→ Data section
-- ==== Sys2Proof/Machine/Operands.lean ====
section
/-! DEFINITION. Sys2Proof/Machine/Operands.lean: the field registers (R22 to R26) and the level operand of DIG.WR. -/

namespace Sys2Proof.Machine

/-- R129: the four field registers are written together. -/
def State.writeFields (f : Fields) (s : State) : State :=
  { s with cmd := f.cmd, op := f.op, pin := f.pin, val := f.val }

/-- The four field registers, read together for selection (R142). -/
def State.fields (s : State) : Fields := ⟨s.cmd, s.op, s.pin, s.val⟩

/-- R171: the level a value stands for ("value truthiness"): high for every value but 0. -/
def levelOf (val : Nat) : Bool := val != 0

/-- R52: the number a level prints as. -/
def levelNumber (level : Bool) : Nat := if level then 1 else 0

end Sys2Proof.Machine
end

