-- ==== Sys2Proof/Machine/Step.lean ====
section
/-! DEFINITION. Sys2Proof/Machine/Step.lean: one step of the machine, and how an instruction word is placed for the next step. -/

namespace Sys2Proof.Machine

/-- One step (R11): always a next state; a hang and an idle poll are states that stay. -/
def step (s : State) : Host.Outcome State Fault Refusal := stepWithOutside s

/-- `s` with the instruction whose bits are `w` received up to its last interior byte, the end delimiter being the next RX event
(log entry 14). -/
def State.withFetchWord (s : State) (nbits w : Nat) : State := placeFrame (tableBytes nbits w) s

end Sys2Proof.Machine
end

→ What the task requires
Repeat the records, every one of them, without any deviation.

→ Exercise result
-- ==== Sys2Proof/Machine/Operands.lean ====
section
/-! DEFINITION. Sys2Proof/Machine/Operands.lean: the field registers (R22 to R26) and the level operand of DIG.WR. -/

namespace Sys2Proof.Machine

/-- R129: the four field registers are written together. -/
def State.writeFields (f : Fields) (s : State) : State :=
  { s with cmd := f.cmd, op := f.op, pin := f.pin, val := f.val }

/-- The four field registers, read together for selection (R142). -/
def State.fields (s : State) : Fields := ⟨s.cmd, s.op, s.pin, s.val⟩

/-- R171: the level a value stands for ("value truthiness"): high for every value but 0. -/
def levelOf (val : Nat) : Bool := val != 0

/-- R52: the number a level prints as. -/
def levelNumber (level : Bool) : Nat := if level then 1 else 0

end Sys2Proof.Machine
end

-- ==== Sys2Proof/Machine/Step.lean ====
section
/-! DEFINITION. Sys2Proof/Machine/Step.lean: one step of the machine, and how an instruction word is placed for the next step. -/

namespace Sys2Proof.Machine

/-- One step (R11): always a next state; a hang and an idle poll are states that stay. -/
def step (s : State) : Host.Outcome State Fault Refusal := stepWithOutside s

/-- `s` with the instruction whose bits are `w` received up to its last interior byte, the end delimiter being the next RX event
(log entry 14). -/
def State.withFetchWord (s : State) (nbits w : Nat) : State := placeFrame (tableBytes nbits w) s

end Sys2Proof.Machine
end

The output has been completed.